Federal Direct Stafford Loans do not involve cosigners. Federal Direct PLUS Loans may involve an endorser, which is like a cosigner, if the borrower has an adverse credit history. (This is rare.) More than 90% of private student loans to undergraduate students and more than 75% of private student loans to graduate students require a creditworthy cosigner.
See also: Complete Guide to Cosigning Student Loans
Joint Consolidation Student Loans in Divorce
The Higher Education Amendments of 1992 included a provision that allowed married borrowers to combine their federal student loans into a joint consolidation loan, starting January 1, 1993. To obtain a joint consolidation loan, each spouse agreed “to be held jointly and severally liable for the repayment of a consolidation loan, without regard to the amounts of the respective loan obligations that are to be consolidated, and without regard to any subsequent change that may occur in such couple’s marital status” [20 USC 1078-3(a)(3)(C)].
Because of the problems that occurred after borrowers started getting divorced or separated, the Higher Education Reconciliation Act of 2005 repealed the ability of borrowers to obtain a joint consolidation loan, effective on July 1, 2006.

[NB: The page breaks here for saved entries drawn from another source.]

-- ==== Sys2Proof/Tests/Slice0.lean ====
section
/-! SUPPORT. Tests of the model: operands that each check of WellFormed refuses; for each statement of Obligations.lean concrete
values that meet the premises of each of its clauses; and single commands whose results are worked out by hand from the rule
that each test names. -/

open Sys2Proof Sys2Proof.Machine

set_option Elab.async false

namespace Sys2Proof.Tests

/-! ## Small states -/

/-- The state after a command. -/
def after (o : Host.Outcome State Fault Refusal) : State :=
  match o with
  | .next t => t
  | _ => State.reset

def isNext (o : Host.Outcome State Fault Refusal) : Bool :=
  match o with
  | .next _ => true
  | _ => false

theorem next_after {o : Host.Outcome State Fault Refusal} (h : isNext o = true) : o = .next (after o) := by
  cases o <;> first | rfl | cases h

theorem over_option {α : Type} {o : Option α} {P : α → Prop} [DecidablePred P] (h : (o.all fun x => decide (P x)) = true) :
    ∀ x, o = some x → P x := by
  intro x hx; subst hx; exact of_decide_eq_true h

/-- Registers of a state, one after the other. -/
def State.with (s : State) (l : List (Fld × Nat)) : State := l.foldl (fun (t : State) x => t.set x.1 x.2) s

/-- Start-up has ended (R442). -/
def run : State := State.with State.reset [(R.mgmtStartState, 1)]

/-- And these registers. -/
def on (l : List (Fld × Nat)) : State := State.with run l

/-- The host link up at Gen5, in CXL (R397). -/
def hosted : State := on [(R.hostLinkRate, 1), (R.hostLinkCxl, 1)]

/-- Port 0 up; its allotment code is 0, the direction +X (R348, R352). -/
def linked : State := on [(R.portStateState 0, 2)]

/-- A Performance act on rows 0 and 1 and group 0, with its deadline at cue 5. -/
def act0 : ActiveAct :=
  { desc := { act := 7, type := 1, phase := 0, overlap := false, program := 1, start := 0, deadline := 5, rows := 3,
              portGroups := 1, groups := 1, every := 1, segment := 0 },
    start := 0, deadline := 5, overran := false, busy := false, once := [], minClock := 540, frozen := [], strict := [] }

/-- Command 9 is at the head of each of its queues. -/
def ready (k : CoreSt) : CoreSt :=
  let q := fun (e : EngQ) => { e with held := [(9, 0)] }
  { k with mat := q k.mat, vec := q k.vec, mov := q k.mov, syn := q k.syn }

/-- A Performance act is active; core 0 of cell 0 has commands. -/
def acting : State := { run with acts := [act0], cores := [(0, ready CoreSt.empty)] }

def iss : Issue := { cell := 0, core := 0, tag := 9, offset := 0, gate := false }
def cell0 : CellId := 0
def core0 : CoreId := 0
def group0 : GroupId := 0
def port0 : PortId := 0
def flag0 : FlagRef := ⟨0, 3⟩

/-! ## Ill-formed operands are told apart -/

theorem smoke_issue : (Instr.mark { iss with offset := 2 ^ 32 } 1).wf = false := by decide
theorem smoke_offset : (Instr.stagingWrite .host (2 ^ 26) 0).wf = false := by decide
theorem smoke_chip : (Instr.remoteWrite iss ⟨2 ^ 14, 0, 0, 64, flag0, []⟩).wf = false := by decide
theorem smoke_ecc : (Instr.cellMoverTransfer iss ⟨.tierRead 0 0 64, flag0, [(0, 73)]⟩).wf = false := by decide
theorem smoke_release : (Instr.release iss (.remote 1 (2 ^ 43) flag0)).wf = false := by decide
theorem smoke_wait : (Instr.wait iss ⟨0, 1, 4096, false, false, false⟩).wf = false := by decide
theorem smoke_flag : (Instr.flagInc iss flag0 256).wf = false := by decide
theorem smoke_flit : (Instr.p2pFlitReceived 0 ⟨default, List.replicate 481 0⟩).wf = false := by decide +kernel
theorem smoke_frame : (Instr.frameReceived 0 ⟨0, [[], [], []], [], none, []⟩).wf = false := by decide
theorem smoke_ledger : (Instr.ledgerFlitReceived 0 ⟨0, [], [], 0, true⟩).wf = false := by decide
theorem smoke_remote : (Instr.remoteAccessReceived ⟨true, 1, 1, 0, 64, [1], [], []⟩).wf = false := by decide
theorem smoke_train : (Instr.trainingPhaseDone 0 ⟨[], [], default, [], [], [], 0⟩).wf = false := by decide
theorem smoke_sample : (Instr.thermalSample [0] 0 0).wf = false := by decide
theorem smoke_link : (Instr.cxlLinkUp 4 16 true).wf = false := by decide
theorem smoke_line : (Instr.biResponse 0 (some [1])).wf = false := by decide
theorem smoke_mem : (Instr.cxlMemAccess ⟨1, none, false, false, []⟩).wf = false := by decide
theorem smoke_size : (Instr.registerWrite .host 0 3 0).wf = false := by decide
theorem smoke_descriptor : (Instr.dmaTailWrite 0 1 [⟨[1]⟩]).wf = false := by decide
theorem smoke_callboard : (Instr.regRead ⟨64, false, false, 0, 0, 0, [], 0, 0⟩).wf = false := by decide
theorem smoke_report : (Instr.startupStepComplete ⟨true, 0, [], [], [], 0⟩).wf = false := by decide
theorem smoke_page : (Instr.pluggableInserted 0 ⟨4, []⟩).wf = false := by decide
theorem smoke_dma : (Instr.dmaDescriptorDone 0 ⟨[], [], [(0, 73)]⟩ false false).wf = false := by decide
theorem smoke_diagnostic : (Instr.mboxDiagnostic .host 0 5 0).wf = false := by decide
theorem smoke_comm_wait : (Instr.commWait 0 1 ⟨flag0, 1, 5000⟩).wf = false := by decide
theorem smoke_well_formed : (Instr.mark iss 1).wf = true := by decide

/-! ## The premises can be met: the machine, cue, alignment -/

def unpowered : State := { State.reset with start := { StartSt.powerUp with powered := false } }
def queued : State := { run with pending := [.cueBoundary] }

/-- Key slot 1 and SVN 3 of type 1 have been burned. -/
def burnt : State := { State.reset with fw := { FwSt.factory with burnedKeys := 2, burnedSvn := [3, 0, 0, 0] } }

/-- CUR_CUE is 4, one before act0's deadline. -/
def late : State := { on [(R.cueCurCueLo, 4)] with acts := [act0] }
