/-- R178, R254: a handshake in step never gets stuck and its two agents never fault: each answers a next state, and
until core 1 runs and the sequencer has finished, one of the two is not held. -/
def Obligations.HandshakeProgresses : Prop :=
  ∀ s : State, HandshakeInStep s → s.ready = true →
    (∃ t, bsqStep s = .next t) ∧ (∃ t, pblStep s = .next t) ∧
    (¬ (s.bsq.state = .peerRunning ∧ s.c1Running = true) →
      bsqStep s ≠ .next s ∨ pblStep s ≠ .next s)

/-- R178: when a handshake in step has finished, core 1 has the three words core 0 wrote, no acknowledgement
mismatched, and the registers show `PEER_RUNNING` and a running core 1. -/
def Obligations.HandshakeDeliversWords : Prop :=
  ∀ s : State, HandshakeInStep s → s.bsq.state = .peerRunning → s.c1Running = true →
    s.x.c1Vtor = s.x.bsqVtor ∧ s.x.c1Sp = s.x.bsqSp ∧ s.x.c1Pc = s.x.bsqEntry ∧
      s.x.c1Vtor = ⟨s.cfg.vtBase, true⟩ ∧ s.bsq.k = 6#3 ∧
      bsqStatusWord s.bsq = 0x00000606#32 ∧ c1StatusWord s = 0x00000601#32

/-- R29: `C1_RUNNING` goes up only in the responder's launch phase and down only by reset, and while it is 0 core 1
takes no interrupt and its stream makes no step. -/
def Obligations.CoreOneRunsOnlyByLaunch : Prop :=
  ∀ s t : State, step s = .next t →
    (s.c1Running = false → t.c1Running = true → s.schedule.head? = some .pblStep ∧ s.pbl.phase = .launch) ∧
    (s.c1Running = true → t.c1Running = false → s.schedule.head? = some .reset) ∧
    (s.c1Running = false →
      s.schedule.head? = some (.core .p1) ∨ s.schedule.head? = some (.dispatch .p1) →
      t = { s with schedule := s.schedule.tail })

/-- R25: a direction's full flag is set by the step that pushes a word into its register, which finds it clear, and
cleared by the step that pops the word, which finds it set; but for reset no other step writes it, and while it is set
the register keeps its word. -/
def Obligations.FullFlagFollowsPushPop : Prop :=
  ∀ (s t : State) (d : Port), step s = .next t → s.schedule.head? ≠ some .reset →
    (∀ v, t.hist = s.hist ++ [.push d v] →
      s.full.get d = false ∧ t.full.get d = true ∧ t.x.get (slotOf d) = ⟨v, true⟩) ∧
    (∀ v new, t.hist = s.hist ++ .pop d v :: new →
      s.full.get d = true ∧ t.full.get d = false ∧ v = (s.x.get (slotOf d)).val) ∧
    (s.full.get d = false → t.full.get d = true → ∃ v, t.hist = s.hist ++ [.push d v]) ∧
    (s.full.get d = true → t.full.get d = false → ∃ v new, t.hist = s.hist ++ .pop d v :: new) ∧
    (s.full.get d = true → t.x.get (slotOf d) = s.x.get (slotOf d))

/-- R24, R49 (b), R159: but for reset, the step counters of sequencer and responder stay or go up by one, and
`PEER_RUNNING` is never left. -/
def Obligations.SequencerNeverRewinds : Prop :=
  ∀ s t : State, Inv s → step s = .next t → s.schedule.head? ≠ some .reset →
    (t.bsq.k = s.bsq.k ∨ t.bsq.k.toNat = s.bsq.k.toNat + 1) ∧ (t.pbl.k = s.pbl.k ∨ t.pbl.k.toNat = s.pbl.k.toNat + 1) ∧
    (s.bsq.state = .peerRunning → t.bsq = s.bsq) ∧ (s.bsq.desync = true → t.bsq.desync = true)

/-- R126, R127, R285, R265: but for reset, a parked core is unparked only by its own `WAIT_RESUME`, with an event
latched; an interrupt served meanwhile does not end the wait. -/
def Obligations.OnlyAnEventEndsAWait : Prop :=
  ∀ (s t : State) (c : Port), step s = .next t → s.schedule.head? ≠ some .reset →
    s.parked.get c = true → t.parked.get c = false →
    s.schedule.head? = some (.waitResume c) ∧ s.evt.get c = true ∧ t.evt.get c = false

/-- R61, R282: a transaction reaches its own port's bank only: the other port's enables and parked state do not change,
its latch changes only by a wake, and no transaction changes a handler, a saved point, a program counter (R23), the
responder, the launch, readiness or the configuration. -/
def Obligations.TransactionReachesOwnBank : Prop :=
  ∀ (i : Instr) (s t : State), exec i s = .next t →
    t.en.get s.port.other = s.en.get s.port.other ∧ t.parked.get s.port.other = s.parked.get s.port.other ∧
    ((∀ d, i ≠ .wrWake d) → t.evt.get s.port.other = s.evt.get s.port.other) ∧
    t.active = s.active ∧ t.resume = s.resume ∧ t.pc = s.pc ∧ t.pbl = s.pbl ∧ t.c1Running = s.c1Running ∧
    t.ready = s.ready ∧ t.cfg = s.cfg ∧ t.faults = s.faults ∧ t.streams = s.streams ∧ t.schedule = s.schedule ∧
    t.fresh = s.fresh ∧ t.port = s.port ∧ t.refusedMark = s.refusedMark

/-- R42, R260, R261, R300: but for reset, a condition is set only by its own line's edge, and cleared only by the step of
a core whose stream stands at a word that decodes to `WR.IRQ_ST` with that bit set; a dispatch, a handler's return and
every other step clear none (R262, R267). -/
def Obligations.ConditionSetByEdgeOnly : Prop :=
  ∀ (s t : State) (n : Nat), step s = .next t → s.schedule.head? ≠ some .reset →
    (s.cond.getLsbD n = false → t.cond.getLsbD n = true → s.schedule.head? = some (.edge n)) ∧
    (s.cond.getLsbD n = true → t.cond.getLsbD n = false →
      ∃ (c : Port) (opcode : BitVec 8) (data : Operand) (dst : Option Name) (rest : Script) (v d : Word),
        s.schedule.head? = some (.core c) ∧ (s.streams.get c).script = .line (.access opcode data dst) rest ∧
        evalOperand (s.streams.get c).names data = some v ∧ decode (wordOf opcode v) = .ok (.wrIrqSt d) ∧
        d.getLsbD n = true)

/-- R45, R75, R36, R142: no step changes the launch configuration, so no step changes the vector table or its image;
but for reset the history only grows, and the sequencer's three words stay as they are once it has started. -/
def Obligations.LaunchConstantsStay : Prop :=
  ∀ s t : State, step s = .next t →
    t.cfg = s.cfg ∧ tableImage t.cfg = tableImage s.cfg ∧ Memory.wf (tableImage t.cfg) = true ∧
    (s.schedule.head? ≠ some .reset →
      (∃ new, t.hist = s.hist ++ new) ∧
      (s.bsq.state ≠ .idle →
        t.x.bsqVtor = s.x.bsqVtor ∧ t.x.bsqSp = s.x.bsqSp ∧ t.x.bsqEntry = s.x.bsqEntry))
end

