-- ==== Sys2Proof/Tests/Slice0.lean ====
section
/-! SUPPORT. Tests: the checks of WellFormed on ill-formed terms; words written out from the opcode map; one step per
test from the vectors of 95_test_vectors.md; and, for every statement with hypotheses, a state that meets them. -/

namespace Sys2Proof.Tests

open Machine

/-! ### Helpers -/

/-- The next state of an outcome, if it is one. -/
def after : Result → Option State
  | .next t => some t
  | _ => none

/-- The fault of an outcome, if it is one. -/
def faultOf : Result → Option Fault
  | .fault f => some f
  | _ => none

/-- The refusal of an outcome, if it is one. -/
def refusalOf : Result → Option Refusal
  | .refused r => some r
  | _ => none

/-- The word a transaction returns, if it answers a next state and returns one. -/
def returned (r : Result) : Option Word := (after r).bind (·.rdata)

/-- `CleanReset`, with `p` as the issuing port. -/
def clean (p : Port) : State := { State.reset with ready := true, port := p }

/-- A full direction 0 that holds `v`. -/
def full0 (p : Port) (v : Word) : State :=
  { clean p with x := { (clean p).x with slot0 := ⟨v, true⟩ }, full := ⟨true, false⟩ }

/-- A full direction 1 that holds `v`. -/
def full1 (p : Port) (v : Word) : State :=
  { clean p with x := { (clean p).x with slot1 := ⟨v, true⟩ }, full := ⟨false, true⟩ }

/-- The three words of vector B6 written. -/
def written : State :=
  { clean .p0 with x := { (clean .p0).x with
      bsqVtor := ⟨0x20000100#32, true⟩, bsqSp := ⟨0x20003000#32, true⟩, bsqEntry := ⟨0x10000200#32, true⟩ } }

/-- The sequencer at step `k`, phase `ph`. -/
def busyAt (k : BitVec 3) (ph : BsqPhase) : State :=
  { written with bsq := ⟨stateOfStep k, k, ph, false, 0#32⟩ }

/-- The end state of trace H1: core 1 launched. -/
def launched (p : Port) : State :=
  { written with
    port := p, c1Running := true, bsq := ⟨.peerRunning, 6#3, .drain, false, 0#32⟩, pbl := ⟨6#3, .recv, 0x10000200#32⟩
    x := { written.x with
      c1Vtor := ⟨0x20000100#32, true⟩, c1Sp := ⟨0x20003000#32, true⟩, c1Pc := ⟨0x10000200#32, true⟩ } }

/-- The next event of the interleaving. -/
def scheduled (s : State) (e : Event) : State := { s with schedule := [e] }

/-- Core 0's stream stands at one line, and core 0 is scheduled. -/
def atLine (s : State) (l : Line) : State :=
  scheduled { s with streams := ⟨⟨.line l .done, []⟩, s.streams.c1⟩ } (.core .p0)

/-- Core `p` runs the handler of index `idx`, whose script has ended. -/
def inHandler (idx : Nat) : State :=
  { clean .p0 with
    active := ⟨some idx, none⟩, streams := ⟨⟨.done, []⟩, .empty⟩, resume := ⟨⟨7#32, ⟨wakeScript, []⟩⟩, ⟨0#32, .empty⟩⟩ }

/-! ### WellFormed: every check refuses an ill-formed term -/

theorem test_wf_index_64 : Instr.wf (.rdVdt 64) = false := by decide
theorem test_wf_index_63 : Instr.wf (.rdVdt 63) = true := by decide
theorem test_wf_reference : Config.reference.wf = true := by decide
theorem test_wf_geometry : configProblem { Config.reference with nvec := 65 } = some .geometry := by decide
theorem test_wf_lines : configProblem { Config.reference with nvec := 49 } = some .tooManyLines := by decide
theorem test_wf_base : configProblem { Config.reference with vtBase := 0xFFFFFF44#32 } = some .tableBase := by decide
theorem test_wf_base_aligned : configProblem { Config.reference with vtBase := 0x20000102#32 } = some .tableBase := by
  decide
theorem test_wf_default : configProblem { Config.reference with defaultHandler := 0#32 } = some .nullDefault := by decide
theorem test_wf_index : configProblem { Config.reference with handlers := [(48, 1#32)] } = some .configuredIndex := by
  decide
/-- Vector T6. -/
theorem test_wf_null_entry : configProblem { Config.reference with handlers := [(20, 0#32)] } = some .nullEntry := by
  decide
theorem test_wf_kind : configProblem { Config.reference with handlers := [(20, 5#32)] } = some .handlerKind := by decide
theorem test_wf_default_kind :
    configProblem { Config.reference with kinds := (0x10000100#32, .app .done) :: Config.reference.kinds } =
      some .defaultKind := by decide
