-- ==== Sys2Proof/Machine/Image.lean ====
section
/-! DEFINITION. The blocklist image in memory: entries, pages, key placement, and the application of one
change item to an image (chapters 1 and 2). Nothing here knows the State. -/

namespace Sys2Proof.Machine

/-- A blocklist entry (chapter 1, section 1.1). -/
structure Entry where
  key : BitVec 64
  action : Byte
  reason : Byte
  expiry : Nat
deriving DecidableEq, Repr

/-- An image as the change engine addresses it: region base, page count and seed. -/
structure Surface where
  base : Nat
  pages : Nat
  seed : Word
deriving DecidableEq, Repr

/-- Entry slots of a page (R4). -/
def pageRoom : Nat := 20

/-- The 12 bytes of an entry. -/
def entryBytes (e : Entry) : List Byte :=
  leBytes 8 e.key.toNat ++ [e.action, e.reason] ++ leBytes 2 e.expiry

/-- The entry that 12 bytes spell. -/
def parseEntry (bs : List Byte) : Entry :=
  { key := BitVec.ofNat 64 (fieldAt bs 0 8), action := BitVec.ofNat 8 (fieldAt bs 8 1),
    reason := BitVec.ofNat 8 (fieldAt bs 9 1), expiry := fieldAt bs 10 2 }

/-- The address of page `n` (R7). -/
def pageAddr (base n : Nat) : Nat := base + 256 * n

/-- The first `live` entries of page `n`: the region holds the entries, the stamp table their number (R8). -/
def readEntries (mem : List Host.Cell) (base n live : Nat) : List Entry :=
  (List.range live).map fun i => parseEntry (Memory.readBytes mem (pageAddr base n + 16 + 12 * i) 12)

/-- Bytes 16-255 of a page that holds `es`, packed, the rest zero (R4). -/
def bodyBytes (es : List Entry) : List Byte :=
  (es.flatMap entryBytes) ++ List.replicate (12 * (pageRoom - es.length)) 0

/-- Writes the 20 entry slots of page `n`. -/
def writeEntries (mem : List Host.Cell) (base n : Nat) (es : List Entry) : List Host.Cell :=
  Memory.writeBytes mem (pageAddr base n + 16) (bodyBytes es)

/-! ## Key placement (R14, R15) -/

/-- The home page of a key. -/
def homePage (key : BitVec 64) (pages : Nat) (seed : Word) : Nat :=
  let f : Word := key.extractLsb' 32 32 ^^^ key.extractLsb' 0 32 ^^^ seed
  let m : Word := f ^^^ (f >>> 16)
  m.toNat * pages / 2 ^ 32

/-- The probe window of a key, in window order. -/
def probeWindow (key : BitVec 64) (pages : Nat) (seed : Word) : List Nat :=
  let h := homePage key pages seed
  [h % pages, (h + 1) % pages, (h + 2) % pages, (h + 3) % pages]

/-! ## Entries of one page (R4) -/

/-- Inserts an entry at its sorted position (R27). -/
def insertEntry (e : Entry) : List Entry → List Entry
  | [] => [e]
  | x :: xs => if e.key < x.key then e :: x :: xs else x :: insertEntry e xs

/-- Removes the entry of a key, closing the gap (R28). -/
def removeEntry (key : BitVec 64) : List Entry → List Entry
  | [] => []
  | x :: xs => if x.key = key then xs else x :: removeEntry key xs

/-- Replaces the fields of a key's entry in place (R26). -/
def updateEntry (e : Entry) : List Entry → List Entry
  | [] => []
  | x :: xs => if x.key = e.key then e :: xs else x :: updateEntry e xs

/-! ## Change items (R23 to R28) -/

/-- A change item (chapter 2, section 2.1). -/
structure Item where
  operation : Byte
  entry : Entry
deriving DecidableEq, Repr

/-- Item outcomes. -/
inductive ItemOutcome where
  | added
  | updated
  | unchanged
  | removed
  | absent
  | full
  | expired
  | badItem
deriving DecidableEq, Repr

/-- The outcome's code (chapter 2, section 2.1). -/
def ItemOutcome.code : ItemOutcome → Byte
  | .added => 1
  | .updated => 2
  | .unchanged => 3
  | .removed => 4
  | .absent => 5
  | .full => 6
  | .expired => 7
  | .badItem => 8

/-- Outcomes that change a page (R29). -/
def ItemOutcome.changes : ItemOutcome → Bool
  | .added | .updated | .removed => true
  | _ => false

/-- Outcomes counted in the batch's detail count (R31). -/
def ItemOutcome.faulty : ItemOutcome → Bool
  | .full | .expired | .badItem => true
  | _ => false

/-- The item that 16 bytes spell. -/
def parseItem (bs : List Byte) : Item :=
  { operation := BitVec.ofNat 8 (fieldAt bs 8 1),
    entry := { key := BitVec.ofNat 64 (fieldAt bs 0 8), action := BitVec.ofNat 8 (fieldAt bs 9 1),
               reason := BitVec.ofNat 8 (fieldAt bs 10 1), expiry := fieldAt bs 12 2 } }

/-- What applying an item did: the memory, the outcome, and the page changed with its new live count. -/
structure Applied where
  mem : List Host.Cell
  outcome : ItemOutcome
  page : Option (Nat × Nat)
deriving DecidableEq, Repr

/-- The first page of a window that holds the key; `lives` gives live counts. -/
def findPage (mem : List Host.Cell) (base : Nat) (lives : Nat → Nat) (key : BitVec 64) :
    List Nat → Option Nat
  | [] => none
  | p :: ps =>
    if (readEntries mem base p (lives p)).any (fun e => e.key = key) then some p
    else findPage mem base lives key ps

/-- ADD (R26, R27). -/
def applyAdd (mem : List Host.Cell) (img : Surface) (lives : Nat → Nat) (e : Entry) : Applied :=
  let window := probeWindow e.key img.pages img.seed
  match findPage mem img.base lives e.key window with
  | some p =>
    let es := readEntries mem img.base p (lives p)
    if es.any (fun x => decide (x = e)) then ⟨mem, .unchanged, none⟩
    else ⟨writeEntries mem img.base p (updateEntry e es), .updated, some (p, lives p)⟩
  | none =>
    match window.find? (fun p => lives p < pageRoom) with
    | some p =>
      let es := readEntries mem img.base p (lives p)
      ⟨writeEntries mem img.base p (insertEntry e es), .added, some (p, lives p + 1)⟩
    | none => ⟨mem, .full, none⟩

/-- REMOVE (R28). -/
def applyRemove (mem : List Host.Cell) (img : Surface) (lives : Nat → Nat) (key : BitVec 64) : Applied :=
  match findPage mem img.base lives key (probeWindow key img.pages img.seed) with
  | some p =>
    let es := readEntries mem img.base p (lives p)
    ⟨writeEntries mem img.base p (removeEntry key es), .removed, some (p, lives p - 1)⟩
  | none => ⟨mem, .absent, none⟩

/-- A bad item (R24). -/
def Item.bad (i : Item) : Bool :=
  decide (i.entry.key = 0) || decide (i.operation ≠ 1 ∧ i.operation ≠ 2) ||
  (decide (i.operation = 1) &&
    (decide (i.entry.action ≠ 1 ∧ i.entry.action ≠ 2) || decide (63 < i.entry.reason.toNat)))

/-- An ADD that is EXPIRED (R25); `sd` is the service day, none while the clock is unset. -/
def Item.isExpired (i : Item) (sd : Option Nat) : Bool :=
  decide (i.operation = 1) && decide (i.entry.expiry ≠ 0) &&
  (match sd with
   | none => false
   | some d => decide (i.entry.expiry < d))

/-- One item against an image: the first rule that decides it gives its outcome (R24 to R28). -/
def applyItem (mem : List Host.Cell) (img : Surface) (lives : Nat → Nat) (sd : Option Nat) (i : Item) :
    Applied :=
  if i.bad then ⟨mem, .badItem, none⟩
  else if i.isExpired sd then ⟨mem, .expired, none⟩
  else if i.operation = 1 then applyAdd mem img lives i.entry
  else applyRemove mem img lives i.entry.key

/-! ## Page headers (R3) -/

/-- The first 16 bytes of a page, its CRC field zero. -/
def headerBytes (n live : Nat) (stamp identity : Word) : List Byte :=
  leBytes 2 n ++ [BitVec.ofNat 8 live, 1] ++ leBytes 4 stamp.toNat ++ leBytes 4 identity.toNat ++
  [0, 0, 0, 0]

/-- The bytes of page `n` in memory. -/
def readPage (mem : List Host.Cell) (base n : Nat) : List Byte :=
  Memory.readBytes mem (pageAddr base n) 256

/-- The final bytes of a page under a new header: its entry slots as memory holds them. -/
def sealedPage (mem : List Host.Cell) (base n live : Nat) (stamp identity : Word) : List Byte :=
  sealPage (headerBytes n live stamp identity ++ Memory.readBytes mem (pageAddr base n + 16) 240)

/-- Rewrites the header of page `n`, its CRC over the page's final bytes (R30). -/
def writeHeader (mem : List Host.Cell) (base n live : Nat) (stamp identity : Word) : List Host.Cell :=
  Memory.writeBytes mem (pageAddr base n) ((sealedPage mem base n live stamp identity).take 16)

/-- The CRC of page `n` under that header. -/
def headerCrc (mem : List Host.Cell) (base n live : Nat) (stamp identity : Word) : Word :=
  pageCrcField (sealedPage mem base n live stamp identity)

/-- A void page (R5, R18). -/
def voidPage (n : Nat) (stamp identity : Word) : List Byte :=
  sealPage (headerBytes n 0 stamp identity ++ List.replicate 240 0)

/-- Writes void pages `first` to `first + k - 1`, stamp 1 (R18, R41). -/
def writeVoids (mem : List Host.Cell) (base first : Nat) (identity : Word) : Nat → List Host.Cell
  | 0 => mem
  | k + 1 =>
    writeVoids (Memory.writeBytes mem (pageAddr base first) (voidPage first 1 identity)) base (first + 1)
      identity k

end Sys2Proof.Machine
end

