-- ==== Sys2Proof/Machine/Flags.lean ====
section
/-! DEFINITION. The registers as the host reads them, and the interrupt output (chapter 9). -/

namespace Sys2Proof.Machine

/-- The engine state's code in STATE bits 0-2 (R183). -/
def Engine.code : Engine → Nat
  | .haltedCold => 0
  | .starting => 1
  | .running => 2
  | .stopping => 3
  | .haltedResumable => 0
  | .faulted _ => 4

/-- The resumable bit (R183). -/
def Engine.resumable : Engine → Bool
  | .haltedResumable => true
  | _ => false

/-- The fault cause's code (R183). -/
def Engine.causeCode : Engine → Nat
  | .faulted .descriptor => 1
  | .faulted .memory => 2
  | _ => 0

/-- IDENT (R183). -/
def identRegister : Word := BitVec.ofNat 32 (Config.partCode + 65536 * Config.revision)

/-- CONTROL as read: RUN in bit 0, bit 1 reads 0 (R184). -/
def State.controlRegister (s : State) : Word := if s.regs.run then 1 else 0

/-- STATE (R183). -/
def State.stateRegister (s : State) : Word :=
  BitVec.ofNat 32
    (s.engine.code + (if s.engine.resumable then 8 else 0) + 256 * s.engine.causeCode)

/-- What a 32-bit read of the register port returns; it has no side effect (R183). -/
def State.readRegister (s : State) (offset : Word) : Word :=
  if offset = 0x00 then identRegister
  else if offset = 0x04 then s.controlRegister
  else if offset = 0x08 then s.stateRegister
  else if offset = 0x0C then s.regs.xbase
  else if offset = 0x14 then s.regs.events.setWidth 32
  else if offset = 0x18 then s.regs.evmask.setWidth 32
  else 0

/-- The interrupt output: asserted while EVENTS AND EVMASK is nonzero (R195). -/
def State.interrupt (s : State) : Bool := decide (s.regs.events &&& s.regs.evmask ≠ 0)

/-- Driver enable of port `l` (R210): asserted while a frame goes on its side. -/
def State.driverEnable (s : State) (l : Fin 4) : Bool :=
  allLines.any fun a =>
    match (s.port a).exchange with
    | some ex => (s.port a).xstate = .sending && !s.resetLow && sidePort a ex.side = l
    | none => false

end Sys2Proof.Machine
end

Unfortunately, the Congress did not provide a mechanism for splitting a joint consolidation loan upon divorce or legal separation. Thus, each spouse remains responsible for repaying the full joint consolidation loan even if they get divorced or separated.
There have been several attempts to address this problem, but none have been successful so far. Rep. David Price (D-NC-4) introduced the Joint Consolidation Loan Separation Act (115-HR 2949) in the U.S. House of Representatives and Sen. Mark Warner (D-VA) introduced identical legislation (115-S.1384) in the U.S. Senate on June 20, 2017. The same legislative language was subsequently included by Rep. Bobby Scott (D-VA-3) in the Aim Higher Act (115-HR 6543) on July 26, 2018 and by Sen. Jeff Merkley (D-OR) in the Affordable Loans for Any Student Act (115-S. 3584) on October 11, 2018. These bills would allow a joint consolidation loan to be divided in proportion to each spouse’s share of the debt before the joint consolidation. But, none of these bills have been reported out of committee.
See also: Can My Ex-Spouse Spend My Child’s 529 Money?
How to Deal with Joint Student Loan Debt in Divorce or Separation
There are a few options for dealing with a joint student loan debt after the couple gets divorced or separated.
If you don’t have an option to split up a joint debt, there are a few workarounds:
- Pay off the debt in full as part of the financial settlement, if the couple has enough resources to do so.
- Refinance the student debt into new loans, one in each spouse’s name. Unfortunately, most lenders will not make such loans because of the high risk of default.
Keep in mind refinancing federal student loans means a loss in many benefits – income-driven repayment plans, any federal forgiveness programs, generous deferment options, and more.
If the couple does not deal with the debt, it can become a weapon that one spouse uses against the other. One spouse can stop making payments on the debt, knowing that the other spouse will have no choice but to start making payments. Otherwise, both ex-spouses will have their credit ruined when they default on the debt, in a form of mutually assured destruction.